**Task brief**
Print the data that follows exactly as it stands, from its first line through the line containing "(∀ r b b', b ≠ b'", and stop there.

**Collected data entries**
========

/-- R171: the check values. -/
def Obligations.CrcCheckValues : Prop :=
  crcReg [] = 0xFFFF#16 ∧ fcs16 [] = 0x0000#16 ∧ fcsBytes [] = [0x00#8, 0x00#8] ∧
  crcReg [0x31#8, 0x32#8, 0x33#8, 0x34#8, 0x35#8, 0x36#8, 0x37#8, 0x38#8, 0x39#8] = 0x6F91#16 ∧
  fcs16 [0x31#8, 0x32#8, 0x33#8, 0x34#8, 0x35#8, 0x36#8, 0x37#8, 0x38#8, 0x39#8] = 0x906E#16 ∧
  fcsBytes [0x31#8, 0x32#8, 0x33#8, 0x34#8, 0x35#8, 0x36#8, 0x37#8, 0x38#8, 0x39#8] = [0x6E#8, 0x90#8] ∧
  crcReg [0xFF#8, 0x03#8] = 0x3DE3#16 ∧ fcs16 [0xFF#8, 0x03#8] = 0xC21C#16 ∧
  fcsBytes [0xFF#8, 0x03#8] = [0x1C#8, 0xC2#8] ∧
  crcReg [0xFF#8, 0x03#8, 0x55#8, 0xAA#8] = 0x8E88#16 ∧ fcs16 [0xFF#8, 0x03#8, 0x55#8, 0xAA#8] = 0x7177#16 ∧
  fcsBytes [0xFF#8, 0x03#8, 0x55#8, 0xAA#8] = [0x77#8, 0x71#8] ∧
  crcReg [0xFF#8, 0x03#8, 0x01#8] = 0xC421#16 ∧ fcs16 [0xFF#8, 0x03#8, 0x01#8] = 0x3BDE#16 ∧
  fcsBytes [0xFF#8, 0x03#8, 0x01#8] = [0xDE#8, 0x3B#8] ∧
  crcReg [0x55#8, 0xAA#8] = 0x57A7#16 ∧ fcs16 [0x55#8, 0xAA#8] = 0xA858#16 ∧
  fcsBytes [0x55#8, 0xAA#8] = [0x58#8, 0xA8#8]

/-- The laws of the CRC that 43_crc16.md derives: linear over GF(2), each shift invertible, the last byte always told. -/
def Obligations.CrcIsLinearAndTellsTheLastByte : Prop :=
  (∀ r r' b b', crcStep (r ^^^ r') (b ^^^ b') = crcStep r b ^^^ crcStep r' b') ∧
  Function.Bijective crcShift ∧
  (∀ r b b', b ≠ b' → crcStep r b ≠ crcStep r b') ∧
  (∀ x b b', b ≠ b' → fcs16 (x ++ [b]) ≠ fcs16 (x ++ [b']))

/-- The two forms of the verifier agree on every input (43_crc16.md, 93 I11): comparison, and residue 0xF0B8 over the content
and its FCS bytes, low byte first. -/
def Obligations.ResidueFormEqualsComparison : Prop :=
  ∀ (c : List Byte) (r : Word16),
    (fcsOk c r = true ↔ fcs16 c = r) ∧
    (fcsOk c r = true ↔ crcReg (c ++ [r.extractLsb' 0 8, r.extractLsb' 8 8]) = 0xF0B8#16)

/-- R169: the FCS covers exactly the un-stuffed content: what stands between the flags un-stuffs to the content and its FCS. -/
def Obligations.FcsCoversTheUnstuffedContent : Prop :=
  ∀ (x : List Byte) (accm : Word32) (acfc : Bool), ∃ m, lineForm x accm acfc = [flagByte] ++ m ++ [flagByte] ∧
    unstuff m = ((if acfc then x else 0xFF#8 :: 0x03#8 :: x)
      ++ fcsBytes (if acfc then x else 0xFF#8 :: 0x03#8 :: x), false)

/-! ### Transmit -/

/-- After R102: an idle transmitter accepts a payload; the whole line form is queued, made with the registers of that step, and
nothing else changes. The port keeps its sender's order (R62): while an older payload is held it is that one, and the new one
holds behind the others (log 3). -/
def Obligations.IdleTransmitterAcceptsPayload : Prop :=
  ∀ (s : State) (x : List Byte), s.txQueue = [] →
    ((∀ y, .fr y ∉ s.held) → exec (.frTx x) s = .next { s with txQueue := lineForm x s.accm s.ctrl.acfc }) ∧
    (∀ before y after, s.held = before ++ .fr y :: after → (∀ z, .fr z ∉ before) →
      exec (.frTx x) s = .next { s with
        txQueue := lineForm y s.accm s.ctrl.acfc, held := before ++ after ++ [.fr x] }) ∧
    (∀ t, exec (.frTx x) s = .next t → t.txBusy = true)

/-- After R181 to R183: an idle transmitter accepts any number; the payload is the protocol field, then the information. The port
keeps its sender's order (R62), as FR_TX does (log 3). -/
def Obligations.IdleTransmitterAcceptsInformation : Prop :=
  ∀ (s : State) (n : Word16) (info : List Byte), s.txQueue = [] →
    ((∀ m i, .mux m i ∉ s.held) → exec (.muxTx n info) s = .next { s with
      txQueue := lineForm ((if s.ctrl.pfc = true ∧ n.toNat ≤ 0xFE ∧ n.getLsbD 0 = true then [n.extractLsb' 0 8]
        else [n.extractLsb' 8 8, n.extractLsb' 0 8]) ++ info) s.accm s.ctrl.acfc }) ∧
    (∀ before m i after, s.held = before ++ .mux m i :: after → (∀ m' i', .mux m' i' ∉ before) →
      exec (.muxTx n info) s = .next { s with
        txQueue := lineForm (protocolField m s.ctrl.pfc ++ i) s.accm s.ctrl.acfc
        held := before ++ after ++ [.mux n info] }) ∧
    (∀ t, exec (.muxTx n info) s = .next t → t.txBusy = true)

/-- R245: while the queue is not empty a submission holds: nothing of the block changes and nothing is emitted. -/
def Obligations.BusyTransmitterHoldsSubmission : Prop :=
  ∀ (s : State), s.txQueue ≠ [] →
    (∀ x, ∃ t, exec (.frTx x) s = .next t ∧ t = { s with held := t.held }) ∧
    (∀ n info, ∃ t, exec (.muxTx n info) s = .next t ∧ t = { s with held := t.held })

/-- R103: TXSTEP emits the first byte of the queue; with an empty queue it changes nothing and emits nothing. -/
def Obligations.TxstepEmitsOneByte : Prop :=
  ∀ (s : State),
    (s.txQueue = [] → exec .txstep s = .next s) ∧
    (∀ b q, s.txQueue = b :: q →
      exec .txstep s = .next { s with txQueue := q, history := s.history ++ [.lineTx b] })

/-- R87 (DRAIN), R31: exactly `len(tx_queue)` transmit steps empty the queue and emit its bytes in order. -/
def Obligations.DrainEmitsTheQueueInOrder : Prop :=
  ∀ s : State, execAll (List.replicate s.txQueue.length .txstep) s =
    .next { s with txQueue := [], history := s.history ++ s.txQueue.map .lineTx }

/-- R63 (a), R274: whatever the host writes and the line brings while a frame is in transmission, the bytes sent and still to
be sent stay those fixed at its acceptance. -/
def Obligations.FrameInTransmissionKeepsItsBytes : Prop :=
  ∀ (is : List Instr) (s t : State),
    (∀ i ∈ is, i = .txstep ∨ (∃ b, i = .lineRx b) ∨ (∃ off d, i = .hostWr off d) ∨ (∃ off, i = .hostRd off)) →
    execAll is s = .next t →
    lineTxBytes t.history ++ t.txQueue = lineTxBytes s.history ++ s.txQueue

/-- R104: the line form of any payload under any registers. -/
def Obligations.LineFormShape : Prop :=
  ∀ (x : List Byte) (accm : Word32) (acfc : Bool),
    (∃ m, lineForm x accm acfc = flagByte :: (m ++ [flagByte]) ∧ flagByte ∉ m) ∧
    (∀ u v, lineForm x accm acfc = u ++ escByte :: v → ∃ b w, v = b :: w ∧ b ≠ flagByte ∧ b ≠ escByte) ∧
    (lineForm x accm acfc).length = 2 + (txContent x acfc ++ fcsBytes (txContent x acfc)).length
      + (txContent x acfc ++ fcsBytes (txContent x acfc)).countP (esc accm) ∧
    2 + (txContent x acfc).length + 2 ≤ (lineForm x accm acfc).length ∧
    (lineForm x accm acfc).length ≤ 2 + 2 * ((txContent x acfc).length + 2) ∧
    (accm.getLsbD 0 = false → lineForm [] accm true = [0x7E#8, 0x00#8, 0x00#8, 0x7E#8])

/-- R107: the source's worked examples, as what FR_TX queues from reset registers. -/
def Obligations.SourceExampleFrames : Prop :=
  (∃ t, exec (.frTx [0x55#8, 0xAA#8]) State.reset = .next t ∧
    t.txQueue = [0x7E#8, 0xFF#8, 0x7D#8, 0x23#8, 0x55#8, 0xAA#8, 0x77#8, 0x71#8, 0x7E#8]) ∧
  (∃ t, exec (.frTx [0x01#8]) State.reset = .next t ∧
    t.txQueue = [0x7E#8, 0xFF#8, 0x7D#8, 0x23#8, 0x7D#8, 0x21#8, 0xDE#8, 0x3B#8, 0x7E#8])

/-- R245: a hold is lifted only by TXSTEP or RESET: nothing else changes a queue that is not empty, but for the rows of tx_byte,
whose place as instructions is the model's (log 7), and those leave it not empty. -/
def Obligations.HoldIsLiftedOnlyByTxstepOrReset : Prop :=
  ∀ (i : Instr) (s t : State), exec i s = .next t → s.txQueue ≠ [] → t.txQueue ≠ s.txQueue →
    i = .txstep ∨ i = .reset ∨ (i.format = .txByte ∧ t.txQueue ≠ [])

/-- The model's own choice (log 3): a submission that finds the transmitter busy is kept behind the older ones, each as often as
it was presented, and no instruction drops one or changes their order while the transmitter is busy. -/
def Obligations.HeldSubmissionIsKept : Prop :=
  ∀ s : State, s.txQueue ≠ [] →
    (∀ x, exec (.frTx x) s = .next { s with held := s.held ++ [.fr x] }) ∧
    (∀ n info, exec (.muxTx n info) s = .next { s with held := s.held ++ [.mux n info] }) ∧
    (∀ i t, exec i s = .next t → t.held = s.held ++ submitted i)

/-- R102: a held submission is accepted at the first step at which the queue is empty, before the record that waits, with the
registers of that step; the younger ones stay. That `order` can give the step to the record is the model's (log 4). -/
def Obligations.HeldSubmissionIsAcceptedAtFirstIdleStep : Prop :=
  ∀ (s : State) (sub : Submission) (rest : List Submission), s.txQueue = [] → s.held = sub :: rest →
    (s.order = [] ∨ s.input = [] → step s = .next { s with
      held := rest, txQueue := lineForm (sub.payload s.ctrl.pfc) s.accm s.ctrl.acfc }) ∧
    (∀ o, s.order = .submission :: o → s.input ≠ [] → step s = .next { s with
      held := rest, txQueue := lineForm (sub.payload s.ctrl.pfc) s.accm s.ctrl.acfc, order := o })

/-- R62 for the two ports that can hold: on each port, what is accepted and then what is still held is what was held and then
what is presented, so nothing overtakes, is lost or is doubled; over an instruction, and over a step. What is accepted is
queued whole, by an idle transmitter. -/
def Obligations.EachPortKeepsItsOrder : Prop :=
  (∀ (p : TxPort) (i : Instr) (s t : State), exec i s = .next t → ∃ accepted : List Submission,
    accepted ++ t.held.filter (onPort p) = s.held.filter (onPort p) ++ (submitted i).filter (onPort p) ∧
    (accepted = [] ∨ ∃ a, accepted = [a] ∧ s.txQueue = [] ∧
      t.txQueue = lineForm (a.payload s.ctrl.pfc) s.accm s.ctrl.acfc)) ∧
  (∀ (p : TxPort) (s t : State), step s = .next t → ∃ accepted presented : List Submission,
    accepted ++ t.held.filter (onPort p) = s.held.filter (onPort p) ++ presented ∧
    (accepted = [] ∨ ∃ a, accepted = [a] ∧ s.txQueue = [] ∧
      t.txQueue = lineForm (a.payload s.ctrl.pfc) s.accm s.ctrl.acfc) ∧
    (presented = [] ∧ t.input = s.input ∨
      ∃ i rest, decodeEvent s.input = .ok i rest ∧ t.input = rest ∧ presented = (submitted i).filter (onPort p)))

/-- The model's own choice (log 4), after R279 and R245: with nothing presented, the engine empties the queue in order in
`len(tx_queue)` steps and the next step accepts the oldest kept submission, with the registers of that step. -/
def Obligations.HeldSubmissionIsAcceptedAfterDrain : Prop :=
  ∀ (s : State) (sub : Submission) (rest : List Submission), s.input = [] → s.held = sub :: rest →
    steps (s.txQueue.length + 1) s = .next { s with
      txQueue := lineForm (sub.payload s.ctrl.pfc) s.accm s.ctrl.acfc
      held := rest
      history := s.history ++ s.txQueue.map .lineTx }

/-! ### Receive -/

/-- R80: LINE_RX runs the first row that its key {F, E, b} matches. -/
def Obligations.LineByteRunsItsRow : Prop :=
  ∀ (s : State) (b : Byte) (e : Bool),
    (s.rxMode = .hunt → b = 0x7E#8 → ∃ t, exec (.lineRx b) s = .next t ∧ exec (.lrxHuntFlag e) s = .next t) ∧
    (s.rxMode = .hunt → b ≠ 0x7E#8 → ∃ t, exec (.lineRx b) s = .next t ∧ exec (.lrxHuntSkip e b) s = .next t) ∧
    (s.rxMode = .frame → b = 0x7E#8 → ∃ t, exec (.lineRx b) s = .next t ∧ exec (.lrxClose e) s = .next t) ∧
    (s.rxMode = .frame → s.rxEsc = false → b = 0x7D#8 →
      ∃ t, exec (.lineRx b) s = .next t ∧ exec .lrxEsc s = .next t) ∧
    (s.rxMode = .frame → s.rxEsc = true → b ≠ 0x7E#8 →
      ∃ t, exec (.lineRx b) s = .next t ∧ exec (.lrxUnesc b) s = .next t) ∧
    (s.rxMode = .frame → s.rxEsc = false → b ≠ 0x7E#8 → b ≠ 0x7D#8 →
      ∃ t, exec (.lineRx b) s = .next t ∧ exec (.lrxData b) s = .next t)

/-- R121, R122, R123: the line bytes that store no byte, as LINE_RX and as the row its key selects. -/
def Obligations.FlagSkipAndEscapeRows : Prop :=
  ∀ (s : State) (b : Byte),
    (s.rxMode = .hunt → ∀ i ∈ [Instr.lineRx 0x7E#8, .lrxHuntFlag s.rxEsc],
      exec i s = .next { s with rxMode := .frame, rxBuf := [], rxEsc := false, rxOvf := false }) ∧
    (s.rxMode = .hunt → b ≠ 0x7E#8 → ∀ i ∈ [Instr.lineRx b, .lrxHuntSkip s.rxEsc b], exec i s = .next s) ∧
    (s.rxMode = .frame → s.rxEsc = false → ∀ i ∈ [Instr.lineRx 0x7D#8, .lrxEsc],
      exec i s = .next { s with rxEsc := true })

/-- R124, R125, R126: the line bytes that store a byte, as LINE_RX and as the row its key selects, and what a full buffer
does. -/
def Obligations.UnescapedAndLiteralBytesAreStored : Prop :=
  ∀ (s : State) (b : Byte), s.rxMode = .frame → b ≠ 0x7E#8 →
    (s.rxEsc = true → ∀ i ∈ [Instr.lineRx b, .lrxUnesc b],
      (s.rxBuf.length < s.config.rxBufLen →
        exec i s = .next { s with rxEsc := false, rxBuf := s.rxBuf ++ [b ^^^ 0x20#8] }) ∧
      (s.config.rxBufLen ≤ s.rxBuf.length → exec i s = .next { s with rxEsc := false, rxOvf := true })) ∧
    (s.rxEsc = false → b ≠ 0x7D#8 → ∀ i ∈ [Instr.lineRx b, .lrxData b],
      (s.rxBuf.length < s.config.rxBufLen → exec i s = .next { s with rxBuf := s.rxBuf ++ [b] }) ∧
      (s.config.rxBufLen ≤ s.rxBuf.length → exec i s = .next { s with rxOvf := true }))

/-- R127, R128, R129: a closing flag, as LINE_RX in FRAME and as the row its key selects; the first check that applies decides,
and the receiver is ready for the next frame, in FRAME still. -/
def Obligations.ClosingFlagDecidesInOrder : Prop :=
  ∀ s : State, s.rxMode = .frame → ∃ out,
    (∀ i ∈ [Instr.lineRx 0x7E#8, .lrxClose s.rxEsc],
      exec i s = .next { s with rxBuf := [], rxEsc := false, rxOvf := false, history := s.history ++ out }) ∧
    (s.rxEsc = true → out = [.discard .abort]) ∧
    (s.rxEsc = false → s.rxOvf = true → out = [.discard .overflow]) ∧
    (s.rxEsc = false → s.rxOvf = false → s.rxBuf = [] → out = [.discard .empty]) ∧
    (∀ v, s.rxEsc = false → s.rxOvf = false → s.rxBuf = [v] → out = [.discard .runt]) ∧
    (∀ c lo hi, s.rxEsc = false → s.rxOvf = false → s.rxBuf = c ++ [lo, hi] → fcs16 c = hi ++ lo →
      out = [.frRx c, demux s.ctrl s.proto c]) ∧
    (∀ c lo hi, s.rxEsc = false → s.rxOvf = false → s.rxBuf = c ++ [lo, hi] → fcs16 c ≠ hi ++ lo →
      out = [.discard .badFcs])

========

**Your solution**
/-- R171: the check values. -/
def Obligations.CrcCheckValues : Prop :=
  crcReg [] = 0xFFFF#16 ∧ fcs16 [] = 0x0000#16 ∧ fcsBytes [] = [0x00#8, 0x00#8] ∧
  crcReg [0x31#8, 0x32#8, 0x33#8, 0x34#8, 0x35#8, 0x36#8, 0x37#8, 0x38#8, 0x39#8] = 0x6F91#16 ∧
  fcs16 [0x31#8, 0x32#8, 0x33#8, 0x34#8, 0x35#8, 0x36#8, 0x37#8, 0x38#8, 0x39#8] = 0x906E#16 ∧
  fcsBytes [0x31#8, 0x32#8, 0x33#8, 0x34#8, 0x35#8, 0x36#8, 0x37#8, 0x38#8, 0x39#8] = [0x6E#8, 0x90#8] ∧
  crcReg [0xFF#8, 0x03#8] = 0x3DE3#16 ∧ fcs16 [0xFF#8, 0x03#8] = 0xC21C#16 ∧
  fcsBytes [0xFF#8, 0x03#8] = [0x1C#8, 0xC2#8] ∧
  crcReg [0xFF#8, 0x03#8, 0x55#8, 0xAA#8] = 0x8E88#16 ∧ fcs16 [0xFF#8, 0x03#8, 0x55#8, 0xAA#8] = 0x7177#16 ∧
  fcsBytes [0xFF#8, 0x03#8, 0x55#8, 0xAA#8] = [0x77#8, 0x71#8] ∧
  crcReg [0xFF#8, 0x03#8, 0x01#8] = 0xC421#16 ∧ fcs16 [0xFF#8, 0x03#8, 0x01#8] = 0x3BDE#16 ∧
  fcsBytes [0xFF#8, 0x03#8, 0x01#8] = [0xDE#8, 0x3B#8] ∧
  crcReg [0x55#8, 0xAA#8] = 0x57A7#16 ∧ fcs16 [0x55#8, 0xAA#8] = 0xA858#16 ∧
  fcsBytes [0x55#8, 0xAA#8] = [0x58#8, 0xA8#8]

/-- The laws of the CRC that 43_crc16.md derives: linear over GF(2), each shift invertible, the last byte always told. -/
def Obligations.CrcIsLinearAndTellsTheLastByte : Prop :=
  (∀ r r' b b', crcStep (r ^^^ r') (b ^^^ b') = crcStep r b ^^^ crcStep r' b') ∧
  Function.Bijective crcShift ∧
  (∀ r b b', b ≠ b' → crcStep r b ≠ crcStep r b') ∧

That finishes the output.